A year spent in artificial intelligence is enough to make one believe in God.
As it is, it's a tossup whether I prefer speaking with a machine or a customer service rep in India. Won't take much for a machine to surpass most of them in English speech recognition. (Alright, to be fair, there are some indians I've gotten on the phone who have been at LEAST as good as the typical US based rep. But that's a minority.) Anything to advance the technology.
Eye use peach recon ingition proton now. Sea how wood it works? Eye love his sea check ignition pro gram. don't ewe tank hugh should met won?
All misspellings and grammatical errors in the above post are intentional and part of my artistic expression.
I am an assistant prof at a major research institution and $1,000,000 is not as much as you would imagine. Firstly most universities take ~ 50% of grants immediately as overhead. You're down to 500K. Second this is spread out over 4 - 5 years, now you're down to about 125 K a year. Third, if we have grants we profs are required to pay our own summer salaries. On average this could be 25K, so you're down to 100 k/ year. In sciece and engineering we are expected to pay our grad-students if we have grants. Yearly salary with additional overhead (in the US, Canada is a bit less) comes to almost 50K/year A post-doctoral researcher would be hard to find for less than 50K/year with overhead. So really it supports a grad student and a post-doc and maybe some equipment for four years. Compared to the resources of industry it sometimes seems kind of puny. But the freedom is worth it. Just some info, OBQT
This should be about algorithms, not architecture. Anything they can do in silicon can and should be implemented and perfected in PC software first. I don't care if it takes PC 10 minutes to recognize 10 second sentence as long as it does it accurately. As soon as that happens, then by all means cut its power consumption and speed it up x1000 by doing it in silicone. If all they are doing is speeding up existing, relatively low accuracy algorithms, then their effort is of limited use.

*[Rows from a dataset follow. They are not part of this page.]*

-- ==== Sys2Proof/Machine/TickCmds.lean ====
section
/-! DEFINITION. The base tick's own commands (R12, R34 to R39): the sample instant and what comes about at it, the release of the input tags, the strobes as a member of a pair makes them, and the issue of an operation. -/

namespace Sys2Proof.Machine

/-! ### The end of a tick and the discipline (R35 to R38, R407) -/

/-- The running tick's length where no strobe was missed. -/
def tickSpan (m : Module) : Nat := max (tickLength m) (m.tick.cycle + 1)

/-- The figures of the tick that has ended (Table 1.6). -/
def closeTick (len : Nat) (m : Module) : Module :=
  let m := (m.setStat Ent.tickLastLength len).setStat Ent.tickGatherWords m.tick.gathered
  let m := m.setStat Ent.tickGatherEnd m.tick.gatherEnd
  let m := if 4001 ≤ len then m.bump Ent.tickLongTicks else m
  if len = 3999 then m.bump Ent.tickShortTicks else m

/-- Time moves on to the next sample instant. -/
def toInstant (len : Nat) (m : Module) : Module :=
  let m := closeTick len (advance (len - m.tick.cycle) (drainIdle m))
  { m with tick := { m.tick with cycle := 0, old := [], gathered := 0, gatherEnd := 0, instant := m.time.ctr, instantT := m.now, abs := m.tick.abs + len } }

/-- A step made while the loop engine ran moves the time of epoch 0 by the nearest multiple of 20 µs, ties toward +∞ (R407). -/
def takeRunStep (m : Module) : Module :=
  if m.time.runStep = 0 then m
  else
    let d := (m.time.runStep + 10000) / 20000 * 20000
    let t := ((m.tick.epoch0.toNs : Int) + d).toNat
    { m with tick := { m.tick with epoch0 := T80.ofNs t }, time := { m.time with runStep := 0, aligned := m.time.aligned && decide (t % 2000000 = 0) } }

/-- The phase error is below one cycle. -/
def inPhase (m : Module) : Bool := decide ((phaseUnits m).natAbs < cycleUnits m)

/-- 2801h:07 shows the phase error in ns. -/
def showPhase (m : Module) : Module :=
  let shown := m.tick.disc == .locked || m.tick.disc == .aligning
  m.setStatI Ent.tickPhaseError 32 (if shown then phaseUnits m / 2 ^ 32 else 0)

/-- The discipline at a sample instant: it follows the time unit, and ALIGNING ends in LOCKED. -/
def discipline (m : Module) : Module :=
  let m := tickFollow m
  showPhase (if m.tick.disc = .aligning ∧ inPhase m = true then takeRunStep { m with tick := { m.tick with disc := .locked } } else m)

/-- The TAI grid point nearest to this sample instant, in ns. -/
def gridNs (m : Module) : Nat := (((m.tick.instant : Int) - phaseUnits m) / 2 ^ 32).toNat

/-- The loop engine's START may take effect at this instant (R38). -/
def engineMay (m : Module) : Bool :=
  m.getOf fnEngine Ent.tickAlignStart == 0 || m.tick.disc != .locked || decide (gridNs m % 2000000 = 0)

/-- Epoch 0 begins; in LOCKED its time is that of its grid point. -/
def beginEpochs (m : Module) : Module :=
  let m := completeStart fnEngine m
  if m.tick.disc = .locked then { m with tick := { m.tick with epoch0 := T80.ofNs (gridNs m) } } else m

/-- The next epoch: the standby's stands one behind its holder's tick (R424). -/
def nextTickEpoch (m : Module) (e : Nat) : Nat :=
  if m.standby then (match m.red.tickEpoch with | some t => t - 1 | none => e + 1) else e + 1

/-- The epoch moves on, ends with the engine's stop, or begins with its START (R37, R55, R56). -/
def epochStep (m : Module) : Module :=
  match m.tick.epoch with
  | some e =>
    if (m.fn fnEngine).st = .stopping then completeStop fnEngine m
    else
      let e := nextTickEpoch m e
      let gs := (List.range 8).foldl (fun s g => if samples g e then Sparse.set (fun _ => 0) s g m.tick.abs else s) m.tick.groupAbs
      { m with tick := { m.tick with epoch := some e, lastEpoch := e, groupAbs := gs } }
  | none => if (m.fn fnEngine).st = .starting ∧ engineMay m = true then beginEpochs m else m

/-! ### Writes that take effect (R45, R34) -/

/-- An accepted write takes effect at this instant. Axis commands take effect at every base tick (R244); an entry of a rate group's function when the group samples and the function runs. -/
def dueNow (m : Module) (e : Option Nat) (w : PendW) : Bool :=
  match w.owner with
  | none => true
  | some f =>
    if range 0x4A0 0x4BF f then m.active f
    else match fnRate m f, e with
      | some g, some e => samples g e && m.active f
      | some _, none => false
      | none, _ => true

def isAxisCmd (w : PendW) : Bool := range 0x3130 0x314F (w.key / 256)
def isNextWrite (w : PendW) : Bool := range 0x2000 0x23FF (w.key / 256) && isNextSub (w.key % 256)
def isSwap (w : PendW) : Bool := range 0x2000 0x23FF (w.key / 256) && w.key % 256 == 0x63
def isForce (w : PendW) : Bool := range 0x3020 0x303F (w.key / 256)
def isData (w : PendW) : Bool := range 0x3B00 0x3B3F (w.key / 256)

Too be honest, I doubt that putting a few clever algorithms together will ever achieve any respectable accuracy no matter how fast those algorithms are. Sure, it might accurately recognize words from limited vocabulary when spoken clearly and/or in simple sentences. If this is their goal, then it is quite achievable. It sounds to me though that they are aiming much higher as in "dictating a detailed email". I think that so many things have to happen from effective noise filtering to proper phonetic model representation to parsing to content-based correction. Latter step is especially problematic since it requires a huge knowledge database which takes humans years to accumulate. I am not saying that these difficulties are insurmountable, but simply that their goals are too ambitious for the current state of our technology and knowledge. I'd love to be proven wrong on that account though.

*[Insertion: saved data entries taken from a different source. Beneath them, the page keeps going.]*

-- ==== Sys2Proof/Machine/Step.lean ====
section
/-! DEFINITION. One step: the command at the front of the queue takes its effect; on an empty queue one core cycle passes. -/

namespace Sys2Proof.Machine

/-- One step. On an empty queue the block idles for one core cycle (DESIGN CHOICE, log 2). -/
def step (s : State) : Host.Outcome State Fault Refusal :=
  match s.pending with
  | [] => .next { s with mod := idleCycle s.mod }
  | c :: rest => exec c { s with pending := rest }

/-- The state with the command that a word spells at the front of its queue. -/
def State.withFetchWord (s : State) (nbits w : Nat) : State :=
  match decodeTableWord nbits w with
  | some c => { s with pending := c :: s.pending }
  | none => s

end Sys2Proof.Machine
end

"You mortals are so obtuse." -Q
Why are they talking about querying online databases for 911 calls as the national security app? It's obvious the national security app is to translate every single phone call to text and store them (indexed) in a classified database. I've attempted to believe the US wouldn't do this because it's illegal, but I can't manage to suspend disbelief. The only way to avoid this is if phone calls are encrypted and the US doesn't have the keys.